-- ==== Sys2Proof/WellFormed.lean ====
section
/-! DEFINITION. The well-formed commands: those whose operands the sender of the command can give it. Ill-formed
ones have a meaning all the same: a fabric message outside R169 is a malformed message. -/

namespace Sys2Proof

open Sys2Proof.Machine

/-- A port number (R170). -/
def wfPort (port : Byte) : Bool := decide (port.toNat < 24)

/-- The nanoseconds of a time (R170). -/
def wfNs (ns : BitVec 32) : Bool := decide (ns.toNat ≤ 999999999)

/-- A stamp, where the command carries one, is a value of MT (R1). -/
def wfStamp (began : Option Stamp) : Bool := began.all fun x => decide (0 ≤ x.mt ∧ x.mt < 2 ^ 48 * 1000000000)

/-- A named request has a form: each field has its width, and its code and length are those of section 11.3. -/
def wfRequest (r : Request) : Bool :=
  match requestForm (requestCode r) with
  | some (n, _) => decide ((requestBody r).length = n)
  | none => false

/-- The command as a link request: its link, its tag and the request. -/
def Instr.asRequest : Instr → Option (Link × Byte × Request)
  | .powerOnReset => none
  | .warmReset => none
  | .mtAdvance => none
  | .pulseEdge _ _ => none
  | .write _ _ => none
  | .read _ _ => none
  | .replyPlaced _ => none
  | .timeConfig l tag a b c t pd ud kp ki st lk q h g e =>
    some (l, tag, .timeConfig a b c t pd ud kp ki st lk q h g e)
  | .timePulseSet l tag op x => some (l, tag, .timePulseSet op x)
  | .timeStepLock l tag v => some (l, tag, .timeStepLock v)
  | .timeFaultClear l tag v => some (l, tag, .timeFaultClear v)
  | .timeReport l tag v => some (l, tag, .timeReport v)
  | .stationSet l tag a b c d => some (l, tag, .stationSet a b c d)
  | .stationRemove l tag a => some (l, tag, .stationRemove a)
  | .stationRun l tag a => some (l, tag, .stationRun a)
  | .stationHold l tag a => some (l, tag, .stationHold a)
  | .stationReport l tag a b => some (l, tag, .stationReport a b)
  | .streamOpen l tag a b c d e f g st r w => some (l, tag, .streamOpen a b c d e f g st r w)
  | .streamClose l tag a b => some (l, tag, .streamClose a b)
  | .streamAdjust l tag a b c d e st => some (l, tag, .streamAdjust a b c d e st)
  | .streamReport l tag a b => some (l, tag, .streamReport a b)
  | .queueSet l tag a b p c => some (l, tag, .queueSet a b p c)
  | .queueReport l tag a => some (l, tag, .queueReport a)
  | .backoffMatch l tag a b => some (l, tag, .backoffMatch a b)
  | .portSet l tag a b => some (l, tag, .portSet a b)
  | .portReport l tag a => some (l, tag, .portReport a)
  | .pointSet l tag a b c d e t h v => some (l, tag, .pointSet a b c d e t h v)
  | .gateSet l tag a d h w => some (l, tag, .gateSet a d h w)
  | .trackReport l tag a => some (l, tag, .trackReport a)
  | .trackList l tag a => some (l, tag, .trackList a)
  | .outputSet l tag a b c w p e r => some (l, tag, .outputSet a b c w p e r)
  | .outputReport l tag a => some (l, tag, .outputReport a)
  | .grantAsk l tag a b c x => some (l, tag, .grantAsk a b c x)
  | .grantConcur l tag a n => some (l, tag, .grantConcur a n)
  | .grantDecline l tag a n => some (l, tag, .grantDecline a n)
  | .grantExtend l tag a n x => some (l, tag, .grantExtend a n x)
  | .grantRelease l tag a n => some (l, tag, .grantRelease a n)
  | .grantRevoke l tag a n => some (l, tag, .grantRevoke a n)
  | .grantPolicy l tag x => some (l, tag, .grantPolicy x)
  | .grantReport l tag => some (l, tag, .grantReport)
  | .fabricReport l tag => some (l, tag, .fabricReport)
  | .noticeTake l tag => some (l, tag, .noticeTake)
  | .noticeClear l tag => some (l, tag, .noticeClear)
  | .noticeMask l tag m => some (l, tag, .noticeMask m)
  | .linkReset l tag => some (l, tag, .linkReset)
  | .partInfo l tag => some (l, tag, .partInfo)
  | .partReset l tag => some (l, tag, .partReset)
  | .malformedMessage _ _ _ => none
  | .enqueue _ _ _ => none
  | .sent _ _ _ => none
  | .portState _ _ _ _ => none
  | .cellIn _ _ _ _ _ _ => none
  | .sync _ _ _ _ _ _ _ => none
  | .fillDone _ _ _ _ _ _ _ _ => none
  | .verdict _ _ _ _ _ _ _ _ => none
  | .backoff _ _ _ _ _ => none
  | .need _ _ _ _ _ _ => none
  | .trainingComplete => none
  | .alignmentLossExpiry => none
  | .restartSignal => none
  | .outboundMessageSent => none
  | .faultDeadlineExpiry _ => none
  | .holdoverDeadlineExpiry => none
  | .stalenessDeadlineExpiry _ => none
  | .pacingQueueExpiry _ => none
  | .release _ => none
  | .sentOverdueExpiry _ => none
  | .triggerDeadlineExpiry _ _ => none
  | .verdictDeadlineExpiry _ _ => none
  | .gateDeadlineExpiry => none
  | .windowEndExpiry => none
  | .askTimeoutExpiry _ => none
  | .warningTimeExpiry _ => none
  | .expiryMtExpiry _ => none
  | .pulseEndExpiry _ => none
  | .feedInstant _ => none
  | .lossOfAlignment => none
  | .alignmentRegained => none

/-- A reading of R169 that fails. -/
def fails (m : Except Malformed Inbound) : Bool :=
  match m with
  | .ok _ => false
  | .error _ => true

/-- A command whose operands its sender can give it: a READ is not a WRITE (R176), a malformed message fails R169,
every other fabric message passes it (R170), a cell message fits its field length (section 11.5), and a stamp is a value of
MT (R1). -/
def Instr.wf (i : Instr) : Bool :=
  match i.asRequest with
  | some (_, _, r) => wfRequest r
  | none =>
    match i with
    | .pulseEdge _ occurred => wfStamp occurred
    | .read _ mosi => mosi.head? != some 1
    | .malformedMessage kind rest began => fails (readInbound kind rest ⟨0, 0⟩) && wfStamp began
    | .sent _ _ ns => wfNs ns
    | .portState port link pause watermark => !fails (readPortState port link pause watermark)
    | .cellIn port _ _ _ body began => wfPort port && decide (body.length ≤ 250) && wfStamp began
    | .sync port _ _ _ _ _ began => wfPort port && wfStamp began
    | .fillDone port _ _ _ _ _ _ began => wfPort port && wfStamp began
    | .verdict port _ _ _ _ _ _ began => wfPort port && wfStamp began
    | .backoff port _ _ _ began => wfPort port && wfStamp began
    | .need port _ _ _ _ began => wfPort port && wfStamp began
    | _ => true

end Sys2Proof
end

+++

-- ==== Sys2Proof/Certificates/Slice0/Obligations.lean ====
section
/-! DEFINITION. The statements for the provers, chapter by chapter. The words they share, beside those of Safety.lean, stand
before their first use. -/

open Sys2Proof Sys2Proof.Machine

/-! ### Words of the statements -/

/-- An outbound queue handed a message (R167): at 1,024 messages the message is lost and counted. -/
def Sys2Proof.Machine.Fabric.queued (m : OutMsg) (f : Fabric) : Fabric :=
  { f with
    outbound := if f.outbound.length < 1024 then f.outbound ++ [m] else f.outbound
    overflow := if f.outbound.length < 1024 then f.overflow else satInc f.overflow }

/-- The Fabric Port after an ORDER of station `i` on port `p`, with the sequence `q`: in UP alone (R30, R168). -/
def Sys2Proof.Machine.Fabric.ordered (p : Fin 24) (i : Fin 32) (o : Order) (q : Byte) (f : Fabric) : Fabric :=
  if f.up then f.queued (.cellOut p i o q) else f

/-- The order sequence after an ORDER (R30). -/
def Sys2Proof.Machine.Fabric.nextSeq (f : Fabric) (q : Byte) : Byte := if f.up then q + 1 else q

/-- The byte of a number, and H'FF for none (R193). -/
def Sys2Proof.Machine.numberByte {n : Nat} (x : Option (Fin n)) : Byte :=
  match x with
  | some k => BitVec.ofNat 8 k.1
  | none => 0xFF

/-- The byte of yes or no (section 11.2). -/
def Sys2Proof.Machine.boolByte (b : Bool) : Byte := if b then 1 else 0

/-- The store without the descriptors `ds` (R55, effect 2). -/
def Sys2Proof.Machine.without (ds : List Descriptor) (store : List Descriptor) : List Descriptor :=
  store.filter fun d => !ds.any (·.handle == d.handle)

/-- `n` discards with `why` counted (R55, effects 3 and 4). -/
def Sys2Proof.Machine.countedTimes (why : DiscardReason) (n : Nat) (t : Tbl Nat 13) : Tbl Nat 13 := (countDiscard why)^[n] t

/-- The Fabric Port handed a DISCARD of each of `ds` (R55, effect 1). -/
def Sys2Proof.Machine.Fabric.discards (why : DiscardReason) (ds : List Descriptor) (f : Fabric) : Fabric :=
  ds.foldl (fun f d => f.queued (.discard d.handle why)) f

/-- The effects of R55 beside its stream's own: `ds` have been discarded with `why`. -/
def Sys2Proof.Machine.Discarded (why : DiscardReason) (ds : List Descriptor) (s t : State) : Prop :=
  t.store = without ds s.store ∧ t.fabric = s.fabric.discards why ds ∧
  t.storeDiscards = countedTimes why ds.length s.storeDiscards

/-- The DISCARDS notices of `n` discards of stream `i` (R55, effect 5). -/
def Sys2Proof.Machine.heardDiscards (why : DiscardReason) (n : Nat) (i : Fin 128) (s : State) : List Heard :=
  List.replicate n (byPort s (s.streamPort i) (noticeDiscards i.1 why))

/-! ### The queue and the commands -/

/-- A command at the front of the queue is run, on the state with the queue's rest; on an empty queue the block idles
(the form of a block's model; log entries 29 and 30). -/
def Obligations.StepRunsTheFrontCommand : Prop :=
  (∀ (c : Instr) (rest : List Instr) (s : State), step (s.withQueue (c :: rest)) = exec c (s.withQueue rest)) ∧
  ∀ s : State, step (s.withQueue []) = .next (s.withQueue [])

+++

» Work to complete:
Would you please write out, exactly and with no other lines, the stretch of the listing above from the line containing "open Sys2Proof Sys2Proof.Machine" through the line containing "(section 11.2). -/"?

» Output:
open Sys2Proof Sys2Proof.Machine

/-! ### Words of the statements -/

/-- An outbound queue handed a message (R167): at 1,024 messages the message is lost and counted. -/
def Sys2Proof.Machine.Fabric.queued (m : OutMsg) (f : Fabric) : Fabric :=
  { f with
    outbound := if f.outbound.length < 1024 then f.outbound ++ [m] else f.outbound
    overflow := if f.outbound.length < 1024 then f.overflow else satInc f.overflow }

/-- The Fabric Port after an ORDER of station `i` on port `p`, with the sequence `q`: in UP alone (R30, R168). -/
def Sys2Proof.Machine.Fabric.ordered (p : Fin 24) (i : Fin 32) (o : Order) (q : Byte) (f : Fabric) : Fabric :=
  if f.up then f.queued (.cellOut p i o q) else f

/-- The order sequence after an ORDER (R30). -/
def Sys2Proof.Machine.Fabric.nextSeq (f : Fabric) (q : Byte) : Byte := if f.up then q + 1 else q

/-- The byte of a number, and H'FF for none (R193). -/
def Sys2Proof.Machine.numberByte {n : Nat} (x : Option (Fin n)) : Byte :=
  match x with
  | some k => BitVec.ofNat 8 k.1
  | none => 0xFF

/-- The byte of yes or no (section 11.2). -/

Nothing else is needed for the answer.